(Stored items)
◆ ◆ ◆ ◆ ◆

-- ==== Sys2Proof/Certificates/Slice0/Obligations.lean ====
section
/-! DEFINITION. The statements for the provers. Each docstring names the rule of spec/ it formalises. `exec` runs after the fetch
has advanced `PC` (30_encoding.md R97), so in a statement about `exec i s` the word `s.pc` is `A + 2`, `A` being the address of the
instruction: `t.pc = s.pc` says `PC = A + 2`, `s.pc + 2` is `A + 4` and `s.pc - 2` is `A` (log 1). -/

open Sys2Proof Sys2Proof.Machine

/-! ## Encoding -/

/-- No bit of an encoding is dropped (30_encoding.md sections 1 and 3): every well-formed instruction is decoded from its word, and from
that word's two bytes with the high byte first. -/
def Obligations.DecodeOfEncodeIsTheInstruction : Prop :=
  ∀ i : Instr, i.wellFormed = true →
    decodeWord (encode i) = i ∧ decodeBytes [highByte (encode i), lowByte (encode i)] = .ok (i, [])

/-- Every word has one meaning (30_encoding.md section 3): it decodes to a well-formed instruction that is encoded as that word. -/
def Obligations.EncodeOfDecodeIsTheWord : Prop :=
  ∀ w : Word, (decodeWord w).wellFormed = true ∧ encode (decodeWord w) = w

/-- The masks and matches of the table of 30_encoding.md section 3: a word satisfies a row's condition exactly when it decodes to that
row's instruction. The exact literal digits are the spec's decision D2. -/
def Obligations.DecodeFollowsMaskAndMatch : Prop :=
  opcodeTable.length = 34 ∧
  ∀ (w : Word) (row : OpcodeRow), row ∈ opcodeTable →
    (w &&& row.mask = row.bits ↔ (decodeWord w).mnemonic = row.mnemonic)

/-- The unassigned spaces of 30_encoding.md section 3, by their conditions. -/
def Obligations.UnassignedSpacesByFamily : Prop :=
  ∀ w : Word,
    ((decodeWord w).mnemonic = "UNASSIGNED_0" ↔ w.toNat / 4096 = 0 ∧ w.toNat ≠ 0x00E0 ∧ w.toNat ≠ 0x00EE) ∧
    ((decodeWord w).mnemonic = "UNASSIGNED_5" ↔ w.toNat / 4096 = 5 ∧ w.toNat % 16 ≠ 0) ∧
    ((decodeWord w).mnemonic = "UNASSIGNED_8" ↔
      w.toNat / 4096 = 8 ∧ w.toNat % 16 ∈ [0x8, 0x9, 0xA, 0xB, 0xC, 0xD, 0xF]) ∧
    ((decodeWord w).mnemonic = "UNASSIGNED_9" ↔ w.toNat / 4096 = 9 ∧ w.toNat % 16 ≠ 0) ∧
    ((decodeWord w).mnemonic = "UNASSIGNED_E" ↔ w.toNat / 4096 = 0xE ∧ w.toNat % 256 ∉ [0x9E, 0xA1]) ∧
    ((decodeWord w).mnemonic = "UNASSIGNED_F" ↔
      w.toNat / 4096 = 0xF ∧ w.toNat % 256 ∉ [0x07, 0x0A, 0x15, 0x18, 0x1E, 0x29, 0x33, 0x55, 0x65])

/-- Words written out from the encodings of the spec decode to the instructions they stand for (a sanity statement). -/
def Obligations.WrittenOutWordsDecode : Prop :=
  decodeBytes [0x00, 0xE0] = .ok (.cls, []) ∧
  decodeBytes [0x12, 0x04] = .ok (.jp 0x204, []) ∧
  decodeBytes [0x6A, 0x05] = .ok (.ldImm 0xA 0x05, []) ∧
  decodeBytes [0x80, 0x1E] = .ok (.shlReg 0 1, []) ∧
  decodeBytes [0xB2, 0x12] = .ok (.jpOff 0x212, []) ∧
  decodeBytes [0xD0, 0x13] = .ok (.drw 0 1 3, []) ∧
  decodeBytes [0xE3, 0xA1] = .ok (.sknp 3, []) ∧
  decodeBytes [0xF2, 0x65] = .ok (.loadRegs 2, []) ∧
  decodeBytes [0x01, 0xE0] = .ok (.unassigned0 0x1E0, [])

/-! ## The step -/

/-- The step cycle (30_encoding.md section 4): when the two bytes at `PC`, big-endian, decode to `i`, an enabled step is `exec` of `i` after
`PC` has been advanced by 2. -/
def Obligations.StepRunsTheDecodedInstruction : Prop :=
  ∀ (s : State) (i : Instr), s.lifecycle = .running → s.fault = none → s.pc.toNat ≤ 4094 →
    decodeWord (BitVec.ofNat 16
      ((s.readByte s.pc.toNat).toNat * 256 + (s.readByte (s.pc.toNat + 1)).toNat)) = i →
    step s = exec i (s.setPc (BitVec.ofNat 16 (s.pc.toNat + 2)))

/-- The two steps that run no instruction: a step that is not enabled changes nothing (the spec's decision D6; log 2), and a fetch with `PC > 4094` raises
FetchOutOfRange and changes nothing but the record (the spec's decision D8). -/
def Obligations.StepsThatRunNoInstruction : Prop :=
  ∀ s : State,
    (s.lifecycle ≠ .running ∨ s.fault ≠ none → step s = .next s) ∧
    (s.lifecycle = .running → s.fault = none → 4094 < s.pc.toNat →
      step s = .next (s.setFault
        (some { cause := .fetchOutOfRange, pc := s.pc, opcode := none, info := s.pc.toNat })))

/-- Nothing stops the model: every instruction, assigned or not, and every step answers a next state (30_encoding.md section 3: the table is
closed and every other word is a no-op; a fault is a next state, log 2). -/
def Obligations.EveryStepAnswersANextState : Prop :=
  (∀ (i : Instr) (s : State), ∃ t, exec i s = .next t) ∧ ∀ s : State, ∃ t, step s = .next t

/-- Faults are precise (60_exceptions.md section 1; the spec's decision D5): a step that records a fault changes nothing but the record, whose
address is `PC` and whose instruction word is the fetched word, absent for a fetch that is out of range (D8). -/
def Obligations.FaultingStepChangesOnlyTheRecord : Prop :=
  ∀ s t : State, s.fault = none → step s = .next t → t.fault ≠ none →
    ∃ (cause : FaultCause) (info : Nat), t = s.setFault (some {
      cause := cause
      pc := s.pc
      opcode := if 4094 < s.pc.toNat then none else some (fetchWord s)
      info := info })

/-- Which instruction raises which fault, when, and with which code and information (60_exceptions.md section 1, the table of causes). That the stack
faults are raised is the spec's decision D4, MemoryOutOfRange D7 and D20, KeyIndexOutOfRange D11, the codes D22; that a fault is a next state is log 2. -/
def Obligations.FaultCausesByInstruction : Prop :=
  ∀ (i : Instr) (s t : State) (r : FaultRecord), s.fault = none → exec i s = .next t → t.fault = some r →
    (r.cause.code = 1 ∧ (∃ nnn, i = .call nnn) ∧ s.cfg.stackCapacity ≤ s.stack.length ∧ r.info = s.stack.length) ∨
    (r.cause.code = 2 ∧ i = .ret ∧ s.stack = [] ∧ r.info = 0) ∨
    (r.cause.code = 4 ∧
      ((∃ x y n, i = .drw x y n ∧ 0 < min n.val (32 - (s.getV y).toNat % 32) ∧
          4096 < s.i.toNat + min n.val (32 - (s.getV y).toNat % 32)) ∨
        (∃ x, i = .bcd x ∧ 4095 < s.i.toNat + 2) ∨
        ∃ x : Reg, (i = .storeRegs x ∨ i = .loadRegs x) ∧ 4095 < s.i.toNat + x.val) ∧
      r.info = max s.i.toNat 4096) ∨
    (r.cause.code = 5 ∧ ∃ x, (i = .skp x ∨ i = .sknp x) ∧ 15 < (s.getV x).toNat ∧ r.info = (s.getV x).toNat)

/-- A recorded fault stays until `load` or `reset` (60_exceptions.md section 1; the spec's decision D6): no step and no other operation of the
environment changes it. -/
def Obligations.FaultStaysUntilLoadOrReset : Prop :=
  ∀ (s : State) (r : FaultRecord), s.fault = some r →
    step s = .next s ∧
    ∀ op : HostOp, (∀ src mode fill, op ≠ .load src mode fill) → op ≠ .reset → (applyHostOp op s).fault = some r

/-- A word that matches no row of the table is a no-op (30_encoding.md section 3): its step advances `PC` by 2 and does nothing else; and each of
the six kinds of unassigned instruction executes as nothing. -/
def Obligations.UnassignedWordIsANoOp : Prop :=
  (∀ s : State, s.lifecycle = .running → s.fault = none → s.pc.toNat ≤ 4094 →
    (∀ row ∈ opcodeTable, fetchWord s &&& row.mask ≠ row.bits) →
    step s = .next (s.setPc (BitVec.ofNat 16 (s.pc.toNat + 2)))) ∧
  ∀ (s : State) (nnn : Addr) (x y : Reg) (n : Nibble) (nn : Byte),
    exec (.unassigned0 nnn) s = .next s ∧ exec (.unassigned5 x y n) s = .next s ∧
    exec (.unassigned8 x y n) s = .next s ∧ exec (.unassigned9 x y n) s = .next s ∧
    exec (.unassignedE x nn) s = .next s ∧ exec (.unassignedF x nn) s = .next s
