-- ==== Sys2Proof/Laws/HostOps.lean ====
section
/-! SUPPORT. What the operations of the environment do, and what memory reads as right after a load. -/

namespace Sys2Proof.Machine

/-! ### The load image -/

theorem loadImage_font (c : Config) {a : Nat} (h : a < 80) : loadImage c a = c.font[a] := dif_pos h

theorem loadImage_rom (c : Config) {k : Nat} (h : k < c.rom.length) : loadImage c (progBase + k) = c.rom[k] := by
  have h1 : ¬ progBase + k < 80 := by unfold progBase; omega
  have h2 : progBase ≤ progBase + k ∧ progBase + k - progBase < c.rom.length := by omega
  rw [loadImage, dif_neg h1, dif_pos h2]
  simp

theorem loadImage_fill (c : Config) {a : Nat} (hf : 80 ≤ a) (h : a < progBase ∨ progBase + c.rom.length ≤ a) :
    loadImage c a = lookupCell 0 c.memFill a := by
  have h1 : ¬ a < 80 := by omega
  have h2 : ¬ (progBase ≤ a ∧ a - progBase < c.rom.length) := by omega
  rw [loadImage, dif_neg h1, dif_neg h2]

/-- Right after a load, memory reads as the load image. -/
@[simp] theorem State.loaded_readByte (c : Config) (n a : Nat) : (State.loaded c n).readByte a = loadImage c a := rfl

@[simp] theorem State.loaded_getV (c : Config) (n : Nat) (r : Reg) : (State.loaded c n).getV r = 0 := by
  simp [State.getV, State.loaded]

/-! ### Load and reset -/

theorem load_ok {rom : List Byte} (mode : CompatMode) (fill : List Host.Cell) (s : State) (h : rom.length ≤ romMax) :
    load (.bytes rom) mode fill s =
      (.ok, State.loaded { s.cfg with compatMode := mode, rom := rom, memFill := fill } s.draws) := if_pos h

theorem load_too_large {rom : List Byte} (mode : CompatMode) (fill : List Host.Cell) (s : State)
    (h : romMax < rom.length) : load (.bytes rom) mode fill s = (.romTooLarge, s) := if_neg (Nat.not_le.mpr h)

theorem hostReset_active {s : State} (h : s.lifecycle = .running ∨ s.lifecycle = .paused) :
    hostReset s = (State.loaded s.cfg s.draws).setMem (if s.cfg.resetKeepsMem then s.mem else []) := if_pos h

theorem hostReset_inactive {s : State} (h : ¬ (s.lifecycle = .running ∨ s.lifecycle = .paused)) : hostReset s = s :=
  if_neg h

/-! ### Timers -/

theorem tickTimers_running {s : State} (h : s.lifecycle = .running) :
    tickTimers s = (s.setDt (tickTimer s.dt)).setSt (tickTimer s.st) := if_pos h

theorem tickTimers_other {s : State} (h : s.lifecycle ≠ .running) : tickTimers s = s := if_neg h

theorem tickTimer_toNat (b : Byte) : (tickTimer b).toNat = b.toNat - 1 := by
  revert b; decide

end Sys2Proof.Machine
end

◆ ◆ ◆ ◆ ◆

Problem to work on
From the records above, quote only the lines running from the line with "s.lifecycle = .paused))" to the line with "s := if_neg h", both lines included.

Answer below
theorem hostReset_inactive {s : State} (h : ¬ (s.lifecycle = .running ∨ s.lifecycle = .paused)) : hostReset s = s :=
  if_neg h

/-! ### Timers -/

theorem tickTimers_running {s : State} (h : s.lifecycle = .running) :
    tickTimers s = (s.setDt (tickTimer s.dt)).setSt (tickTimer s.st) := if_pos h

theorem tickTimers_other {s : State} (h : s.lifecycle ≠ .running) : tickTimers s = s := if_neg h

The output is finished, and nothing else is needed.